Dergâhları “yaralı ceylanlar kulübü” diye adlandırmanız, tasavvufa çok özgün bir bakış açısı, bence… Şimdi gelin şu ceylan motifini açalım, birlikte.

Demek “geyik muhabbeti” yapacağız şimdi… (Gülüşmeler)

Haydi, öyle olsun, diyelim.

Aslında aziz kardeşim, şaka bir yana aksine üzücüdür! Geyik, kültürümüzde sihirli bir hayvandır; muhabbet ise ilâhî aşk ile örülü söyleşidir. Oysa, ne yazık ki şimdi bu iki duygu yüklü kelimeyi birleştirip saçma sapan konuşmaları tanımlamak için kullanıyorlar. İçini boşaltıp, değersizleştiriyoruz, kavramları.

Ama, yüzyılın, XXI. yüzyılın hastalığı bu! Değerleri değersizleştirmek…

Aynen! Geleneği yok eden, tüketen bir alışkanlığımız doğdu. Hatta, alışkanlığın ötesinde. Eğilim, âdeta hırs!

Tam aksine, bizim milletimizin ta kadim günlerine dayanan bir “geyik kültü” vardı. Geyik bizim dostumuz, arkadaşımızdı.

Evet, Yaralı Ceylanlar Kulübü kitabımın kapağına bak. Benim Twitter’daki profilimde de aynı minyatür var; bir delikanlı ile ceylan. Görüşüyorlar. Efsaneye göre o kişi Kerem’dir. Aslı’nın Keremi. Ceylan’a aşk yarasını anlatıyor. Bu sevdayı o ceylandan başkası anlamaz diye herhalde.

İlginç… Evet, o ceylan figürüne dönelim. Aslında dilimizde ceylanla ilgili ne kadar çok kelimemiz var: Geyik, ahu, gazal, antilop gibi…

Bilebildiğim kadarıyla Anadolumuzda üç türlü yerli geyik varmış. Kızıl renkli olana maral deniyor. Diğerleri karaca ve alageyik. Erkek Alageyik’in adı antilop, dişisi karaca, yavrusu da ceylan olarak adlandırılırmış.

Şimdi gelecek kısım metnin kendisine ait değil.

-- ==== Sys2Proof/Tests/Slice0.lean ====
section
/-! SUPPORT. The model's own tests. Expected values come from 95_test_vectors, whose row is named, or from the rule named;
the words of host operations are written out from the selectors of 30_encoding R95 and the operand coding of log 1.
After them, a witness for the hypotheses of each obligation that has any. -/

namespace Sys2Proof.Tests

-- Many small evaluations: one at a time, since each thread reserves a large stack.
set_option Elab.async false

open Sys2Proof.Machine Sys2Proof.Claims

/-! ### A small state, and views of an outcome -/

/-- A line that echoes exactly and then delivers `reply`. -/
def lineOf (reply : List Byte) : List LineStep := [{}, {}, { arrives := reply }, {}, {}]

/-- The reset state with that line. -/
def heard (reply : List Byte) : State := { State.reset with line := lineOf reply }

/-- The facade of 95_test_vectors 2.6, FID = 1, with two hooks, the registers in their order. -/
def model26 : DeviceModel :=
  { number := 1060, displayName := ['X']
    registerMap := [
      { name := ['G', 'o', 'a', 'l', ' ', 'P', 'o', 's'], address := 0x10, size := 2, access := .readWrite
        display := some { tag := .int, offset := some 5, scale := some 2 } },
      { name := ['L', 'i', 'm', 'i', 't'], address := 0x20, size := 2, access := .readWrite
        display := some { tag := .int, min := some 0, max := some 1023 } },
      { name := ['M', 'o', 'd', 'e', 'l'], address := 0, size := 2, access := .read, display := some { tag := .hex } },
      { name := ['G', 'a', 'i', 'n'], address := 0x50, size := 1, access := .write, display := some { tag := .int } },
      { name := ['N', 'e', 'g'], address := 0x60, size := 1, access := .read
        display := some { tag := .hex, offset := some 5 } }] }

/-- A descriptor for look-ups past the end. -/
def default26 : RegDescriptor :=
  { name := [], address := 0, size := 1, access := .readWrite, display := none }

def facade26 : Facade := { busRef := 0, fid := 1, model := some model26, hooks := [7, 8] }

/-- The reset state with that facade and a line. -/
def onFacade (reply : List Byte) : State := { heard reply with facades := [facade26] }

def nextOf (o : Host.Outcome State Fault Refusal) : Option State :=
  match o with
  | .next s => some s
  | .fault _ => none
  | .refused _ => none

def resultOf (o : Host.Outcome State Fault Refusal) : Option OpResult := (nextOf o).map (·.result)

def refusalOf (o : Host.Outcome State Fault Refusal) : Option Refusal :=
  match o with
  | .next _ => none
  | .fault _ => none
  | .refused r => some r

def faultOf (o : Host.Outcome State Fault Refusal) : Option Fault :=
  match o with
  | .next _ => none
  | .fault f => some f
  | .refused _ => none

/-- The packets an outcome put on the line. -/
def sentOf (o : Host.Outcome State Fault Refusal) : Option (List (List Byte)) :=
  (nextOf o).map fun s => s.events.filterMap fun e =>
    match e.2 with
    | .write b => some b
    | _ => none
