/-- s0-s63 (R50). -/
abbrev SReg := Fin 64
/-- p0-p15 (R50). -/
abbrev PReg := Fin 16
/-- b0-b7 (R50). -/
abbrev BReg := Fin 8
/-- lc0-lc3 (R50). -/
abbrev LReg := Fin 4
/-- v0-v31 (R50). -/
abbrev VReg := Fin 32
/-- vp0-vp7 (R50). -/
abbrev VpReg := Fin 8
/-- mp0-mp7 (R50). -/
abbrev MpReg := Fin 8
/-- acc0-acc7 (R50). -/
abbrev AccReg := Fin 8
/-- fb0-fb3 (R50). -/
abbrev FbReg := Fin 4

/-- The element types of the vector slots, in the coding of T (R164, R197). -/
inductive VTy | f32 | bf16 | f16 | f64 | i32 | i16 | i8
  deriving DecidableEq, Repr
/-- Scalar floating-point formats, in the coding of IMM[1:0] (R186). -/
inductive SFmt | f64 | f32 | f16 | bf16
  deriving DecidableEq, Repr
/-- Types of FCVT, in the coding of R189. -/
inductive CvtTy | f64 | f32 | f16 | bf16 | i64 | u64 | i32 | u32
  deriving DecidableEq, Repr
/-- Rounding modes (R77). -/
inductive RMode | rne | rtz | rdn | rup | rna
  deriving DecidableEq, Repr
/-- Integer conditions of CMP (R180). -/
inductive ICond | eq | ne | lt | ge
  deriving DecidableEq, Repr
/-- Conditions of FCMP and VCMP (R188, R206). -/
inductive FCond | eq | ne | lt | le | gt | ge | un | ord
  deriving DecidableEq, Repr
/-- Access sizes (R222). -/
inductive MSize | b | h | w | d
  deriving DecidableEq, Repr
/-- Scopes (R130). -/
inductive Scope | grove | package | domain | system
  deriving DecidableEq, Repr
/-- Orderings of an atomic (R129). -/
inductive Ordering4 | rlx | acq | rel | ar
  deriving DecidableEq, Repr
/-- Operations of RED (R236), which are also the read-modify-write operations of R235. -/
inductive RedOp | add | min | max | minn | maxn | and | or | xor | fadd
  deriving DecidableEq, Repr
/-- Qualifiers of a full-empty load (R114). -/
inductive FeLoad | w | c
  deriving DecidableEq, Repr
/-- Qualifiers of a full-empty store (R114). -/
inductive FeStore | f | e | wf
  deriving DecidableEq, Repr
/-- Operations of RSIG (R244) and of a SIGNAL packet (R406). -/
inductive SigOp | store | add | umax
  deriving DecidableEq, Repr
/-- Comparisons of a WAITSIG packet (R406). -/
inductive WaitOp | geu | eq | ne
  deriving DecidableEq, Repr
/-- VSHUF patterns (R214). -/
inductive Shuf | ziplo | ziphi | unzeven | unzodd
  deriving DecidableEq, Repr
/-- MACCADD types (R271). -/
inductive AccTy | f32 | f64 | i32
  deriving DecidableEq, Repr
/-- MCVTACC modes (R271). -/
inductive AccCvt | f32OfI32 | i32OfF32 | bf16 | f16
  deriving DecidableEq, Repr

/-- The second operand of a scalar instruction: s[B], or the sign-extended immediate (R171). -/
inductive Src2
  | reg (b : SReg)
  | imm (v : BitVec 34)
  deriving DecidableEq, Repr
/-- A lane index or amount: a register, or an immediate (R213, R214). -/
inductive Idx
  | reg (x : SReg)
  | imm (v : BitVec 9)
  deriving DecidableEq, Repr
/-- A shift amount of a vector shift: a register of amounts, or an immediate (R205). -/
inductive VAmt
  | reg (b : VReg)
  | imm (v : BitVec 6)
  deriving DecidableEq, Repr
/-- The guard of a vector operation: vp[g], zeroing when z (R198). -/
structure Guard where
  g : VpReg
  z : Bool
  deriving DecidableEq, Repr
/-- The memory operand of a vector load or store: base register, DISP in 16-byte units, LAND (R226). -/
structure VMem where
  base : SReg
  disp : BitVec 13
  land : BitVec 10
  deriving DecidableEq, Repr
/-- The operand of a scalar atomic (R234): ordering, scope, size, displacement and landing. -/
structure AtomOp where
  ord : Ordering4
  scope : Scope
  size : MSize
  disp : BitVec 22
  land : BitVec 10
  deriving DecidableEq, Repr
/-- The flags every copy operation has: yield-wait and the job tag (R242). -/
structure CFlags where
  yw : Bool
  tag : Fin 64
  deriving DecidableEq, Repr
/-- The flags of an MMA: transpose B, transpose A, start (R264). -/
structure MmaFlags where
  tb : Bool
  ta : Bool
  start : Bool
  deriving DecidableEq, Repr
/-- The condition of a header operation: p[cp] XOR cn (R160). -/
structure HCond where
  cp : PReg
  cn : Bool
  deriving DecidableEq, Repr

/-- The header of a packet but for OPC (R400). -/
structure PktHdr where
  seq : BitVec 32
  cpl : Bool
  barr : Bool
  tag : BitVec 16
  deriving DecidableEq, Repr

/-- The subjects of an event: the numbers of its core, context, grove, job, granule, queue, frame or port, as
each event's meaning says, and one truth value. -/
structure Args where
  a : Nat
  b : Nat
  c : Nat
  d : Nat
  f : Bool
  deriving DecidableEq, Repr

Bu bile geyiğin kültürümüzdeki önemli konumunu perçinlemiyor mu?

Türk mitolojisinde geyik başlı başına bir araştırma konusudur. Ona temas edeceğiz ama sanıyorum, diğer uygarlıklarda da geyik mitosunu görmek mümkün.

Doğrudur; Çin’den İskandinavya’ya geyik, masalların başkahramanıdır. Nasıl olmasın ki! Geyik; estetik bir yapıya sahiptir. Güzeldir, büyüleyici bakışları vardır. Hassastır, alıngandır, ürkektir. Doğanın nazenin sakinidir, o.

Fakat zaman içinde bu mistik yaratık, Noel Baba’nın hediye katarına bağlanarak, Tüketim Toplumu’nun alışveriş çılgınlığına alet edilmekte. (Gülüşmeler) Şimdiki nesiller, geyik deyince Noel Baba’yı hatırlıyorlar!..

Geyik de dünyevîleştirildi, sonunda. Sihrini yitirdi, desenize!..

Maalesef.

Geçmişe dönelim. Diğer uygarlıkları bir yana bırakıp kendi mitolojimize bakalım. Geyik, Orta Asya’dan beri sihirli “ongun”umuzdur, bizim.

Evet, “ongun”, amblem anlamında. Geyik, avlanması zor olduğu için bir yerde “ulaşılmaz” sayılmıştır. Öldürmesi güç olduğu için de ölümsüz sayılmıştır. Her iki unsur da birleşince geyiğin kutsal sayılması kaçınılmaz hale gelmiştir.

İslam öncesi Türk halkları için geyik, Tengri’nin (=Tanrı’nın) hayvanıdır, yani Tengri’nin, geyiği çok sevdiğine inanılırdı. Öyle ki, Kuzey Asya Türk budunlarının efsanelerine bakılırsa Tanrı, geyiğin ağladığını görmüş, üzülmüş ve O da geyikle birlikte ağlamıştır.

Benim de okuduğum kaynaklara göre geyik, Altay mitolojisinde göklerin ruhunu yere taşıyan, hatta onu dünyamızda yaşatan bir canlı varlık olarak karşımıza çıkmaktadır.

O nedenle, geyiğin insanoğluna bereket, huzur, uğur ve şifa getirdiği kaydedilmektedir. Geyiği görmek, o topluma pozitif enerji yüklermiş. Şamanlar, geyik boynuzunu hastalıkları gidermek için kullanırlarmış.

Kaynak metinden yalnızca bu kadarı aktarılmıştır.